**WORK TO COMPLETE:** In the records below, find each line with "pktUnread" and copy it.

**EXERCISE INPUTS:**

--- --- ---

-- ==== Sys2Proof/Machine/MemOps.lean ====
section
/-! DEFINITION. The answers at the cell-memory port (R118, R119, R448): what a read brings is taken by what it was issued for, and a read
whose error flag is set ends it, completes it with poison fillers, or fails the contribution. -/

namespace Sys2Proof.Machine

/-! ### Packets whose header has not left -/

/-- Is the header of the packet that a read is for still in its router? -/
def State.unleft (s : State) (c : Coord) (l : Nat) (u : ReadUse) : Bool := ! (s.retract c l (readFor c u)).2.isEmpty

/-- The begun packet of the cell port's lane `l` is completed with poison fillers in place of the units that bytes `lo` to `hi` of its payload
lie in (R38, R119). -/
def State.fillRead (s : State) (c : Coord) (l lo hi : Nat) : State :=
  match (s.lane c 8 l).cur with
  | none => s
  | some k =>
    let fill := fun (iu : Nat × BufUnit) =>
      let j := k.base + iu.1
      if 1 + lo / 32 ≤ j ∧ j < 1 + cdiv hi 32 then fillerUnit j k.len else iu.2
    let n := (k.len + 1) - k.base
    let s := s.modLane c 8 l (fun i => { i with q := ((List.range n).zip (i.q.take n)).map fill ++ i.q.drop n })
    { s with flight := s.flight.map (fun p => if bareHeader p = k.hdr then { p with poison := true } else p) }

/-! ### Flagged reads (R119) -/

/-- The source reservation of a packet's read: by RSV, or by MID for an MCAST_DATA packet. -/
def State.readRsv (s : State) (c : Coord) (typ tag n : Nat) : Option SrcRsv :=
  (s.cell c).rsvs.find? (fun r => decide (r.tag = tag ∧ (if typ = 0x13 then r.mid else r.rsv) = n))

/-- Is a packet the first of a reservation (R169)? -/
def firstOf (n : Nat) (p : Packet) : Bool :=
  match p.tail with
  | .transfer t => decide (t.rsv = n ∧ t.off = 0)
  | .rect t => decide (t.mid = n ∧ t.off = 0)
  | _ => false

/-- Does a packet belong to reservation `n`? -/
def inRsv (n : Nat) (p : Packet) : Bool := decide (rsvOf p = n)

/-- A scatter row's read was flagged before its packet left: the row ends with outcome 0x0A and its reservation is released (R119, R169). -/
def State.rowUnread (s : State) (c : Coord) (m : Cmd) (r : SrcRsv) : State :=
  let s := (s.accounted c r.tag (some r.rsv) false).sendRelease c m.core r
  let s := (s.endRow c r.tag r.idx 0x0A).endSrcRsv c r.rsv
  (s.faultEvent (routerBlock c) 5 0 (r.tag % 65536)).modCmd c r.tag (fun m => { m with srcFail := 5 })

/-- A read for a PUT, an MCAST or a segment was flagged. What has not left of the command, or of the segment's reservation, is taken back;
a PUT's reservation of which nothing has left is released (R119, R169, R245). -/
def State.dataUnread (s : State) (c : Coord) (l typ tag n : Nat) (r : SrcRsv) (back : Bool) : State :=
  let which := fun (p : Packet) => decide (srcCell p.src = c ∧ p.typ = typ ∧ p.tag = tag)
  match r.use with
  | .segment ctx epoch dst =>
    let x := if back then s.retract c l (fun p => which p && inRsv n p) else (s, [])
    let is := match s.segParts c ctx epoch dst r.base r.size with
      | some ps => ps.map Prod.fst
      | none => []
    x.1.segmentFail c r 5 (! x.2.any (firstOf n)) is
  | .cmd =>
    let x := if back then s.retract c l which else (s, [])
    let left := ! x.2.any (firstOf n)
    let s := x.1
    match s.cmd? c tag with
    | some m =>
      let s := if ! left ∧ typ = 0x10 then (s.accounted c tag (some r.rsv) false).sendRelease c m.core r else s
      s.sourceFail c r 5 left
    | none => s
  | _ => s

/-- A read for a packet was flagged: bytes `lo` to `hi` of its payload are lost (R119). -/
def State.pktUnread (s : State) (c : Coord) (u : ReadUse) (typ cls tag n lo hi : Nat) : State :=
  let l := 2 * cls
  let back := s.unleft c l u
  let s := if back then s else s.fillRead c l lo hi
  if typ = 0x12 then
    match s.cmd? c tag with
    | some m => if back then (s.retract c l (readFor c u)).1.readFailed c m else s.faultEvent (routerBlock c) 5 0 (tag % 65536)
    | none => s
  else match s.readRsv c typ tag n with
    | none => s
    | some r =>
      if typ = 0x15 then
        match s.cmd? c tag with
        | some m =>
          if back then (s.retract c l (readFor c u)).1.rowUnread c m r
          else (s.faultEvent (routerBlock c) 5 0 (tag % 65536)).modCmd c tag (fun m => { m with srcFail := 5 })
        | none => s
      else s.dataUnread c l typ tag n r back

/-- A read for a reply was flagged (R171): while its packet's header has not left, the requester is told POISONED and no further packet of
the request is sent; after that the packet is completed with fillers. -/
def State.replyUnread (s : State) (c : Coord) (u : ReadUse) (who : SrcAddr) (tag n off lo hi : Nat) : State :=
  let mine := fun (p : Packet) => decide (srcCell p.src = c ∧ p.typ = 0x11 ∧ p.tag = tag ∧ p.dest = replyTo who) &&
    (match p.tail with
     | .transfer t => decide (t.rsv = n ∧ off ≤ t.off)
     | _ => false)
  let s := s.faultEvent (routerBlock c) 5 0 (tag % 65536 + 65536 * 4)
  let req := ctlPkt 4 false ⟨s.engine, c.x, c.y, 0⟩ who tag ⟨0, 0, n, 0, 0, 0, 0, 0⟩
  [2, 4, 6].foldl (fun (s : State) l =>
    if s.unleft c l u then (s.retract c l mine).1.raiseNack c (s.srcOf c 0) req 0x0A 0 0
    else if (s.lane c 8 l).cur.any (fun k => (packetOf k.hdr [] false).any (readFor c u)) then s.fillRead c l lo hi
    else s) s

/-- A row's index entry was read with the flag set: the row ends with outcome 0x0A, and no request leaves for it (R119). -/
def State.entryUnread (s : State) (c : Coord) (tag j : Nat) : State :=
  match s.cmd? c tag, ((s.cmd? c tag).bind (fun m => m.rows.find? (fun r => r.j == j && r.phase == 4))) with
  | some m, some row =>
    let s := (s.faultEvent (routerBlock c) 5 0 (tag % 65536)).modCmd c tag (fun m => { m with srcFail := 5 })
    let s := s.endRow c tag j 0x0A
    if kindOf m.desc = .putScatter then
      match (s.cell c).rsvs.find? (fun r => decide (r.tag = tag ∧ r.idx = j ∧ r.st = .reading)) with
      | some r => s.endSrcRsv c r.rsv
      | none => s
    else s.gatherSettle c tag row.rsv
  | _, _ => s

/-- A row's index entry has been read. -/
def State.entryRead (s : State) (c : Coord) (tag j : Nat) : State :=
  match s.cmd? c tag with
  | some m =>
    if ! m.rows.any (fun r => r.j == j && r.phase == 4) then s
    else if kindOf m.desc = .putScatter then s.scatterRow c m j
    else s.gatherRow c m j
  | none => s

/-- A command whose bytes are read before it acts (R110, R111): a flagged read ends it with MEMERR, and the last good one lets it act. -/
def State.wholeRead (s : State) (c : Coord) (tag : Nat) (u : ReadUse) (err : Bool) (go : State → Cmd → State) : State :=
  match s.cmd? c tag with
  | none => s
  | some m =>
    if err then (s.modCell c (fun q => { q with mrd := q.mrd.filter (fun r => decide (r.use ≠ u)) })).readFailed c m
    else if (s.cell c).mrd.any (fun r => decide (r.use = u)) then s
    else go s m

/-- A granule for a packet has been read. With the last one of its reservation the packets have been injected, and the timer runs from here
(R168); a segment's slices are taken with their last byte (R109). -/
def State.readsIn (s : State) (c : Coord) (typ tag n : Nat) : State :=
  match s.readRsv c typ tag n with
  | none => s
  | some r =>
    let s := s.restartTimer c (fun x => decide (x.rsv = r.rsv))
    match r.use with
    | .segment ctx epoch _ => s.exchSettle c ctx epoch
    | _ => s

/-- What becomes of a read by what it was issued for. Those of CONS_ADDR, spill records and checks that the router makes for itself are told by
their granule's last answer (log 104). -/
def State.readTaken (s : State) (c : Coord) (r : MemRead) (err : Bool) : State :=
  match r.use with
  | .pull tag k | .stage tag k => (if err then s.depUnread c tag k else s.depRead c tag k).thirdRead c tag k err
  | .pkt typ cls tag n _ => if err then s.pktUnread c r.use typ cls tag n r.lo r.hi else s.readsIn c typ tag n
  | .reply who tag n off => if err then s.replyUnread c r.use who tag n off r.lo r.hi else s
  | .row tag j => if err then s.entryUnread c tag j else s.entryRead c tag j
  | .dict tag => s.wholeRead c tag r.use err (fun s m => s.dictGo c m)
  | .watch tag => s.wholeRead c tag r.use err (fun s m => s.watchGo c m)
  | .held | .other => s

/-- The surroundings answer the read that the port serves (R118, R119): a flagged one counts in RERR_COUNT. What waits behind it has its next
chance in the next fc (log 108). -/
def State.memAnswer (s : State) (c : Coord) (err : Bool) : State :=
  let s := s.countStalls c
  match (s.cell c).mrd with
  | [] => s
  | r :: rest =>
    let s := s.modCell c (fun q => { q with
      mrd := rest, portAt := s.nextFc (s.fieldOf c),
      bad := (q.bad.filter (fun g => g != r.gran)) ++ (if err then [r.gran] else []) })
    let s := if err then s.bump (cellNode c) 0 0x4000 8 1 else s
    ((s.readTaken c r err).tidyRouter c).after c

/-- The surroundings acknowledge the write that the port serves (R118). -/
def State.memAck (s : State) (c : Coord) : State :=
  (s.countStalls c).modCell c (fun q => { q with mwr := q.mwr.drop 1, portAt := s.nextFc (s.fieldOf c) })

end Sys2Proof.Machine
end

--- --- ---

**OUTPUT FOR THIS EXERCISE:**
def State.pktUnread (s : State) (c : Coord) (u : ReadUse) (typ cls tag n lo hi : Nat) : State :=
  | .pkt typ cls tag n _ => if err then s.pktUnread c r.use typ cls tag n r.lo r.hi else s.readsIn c typ tag n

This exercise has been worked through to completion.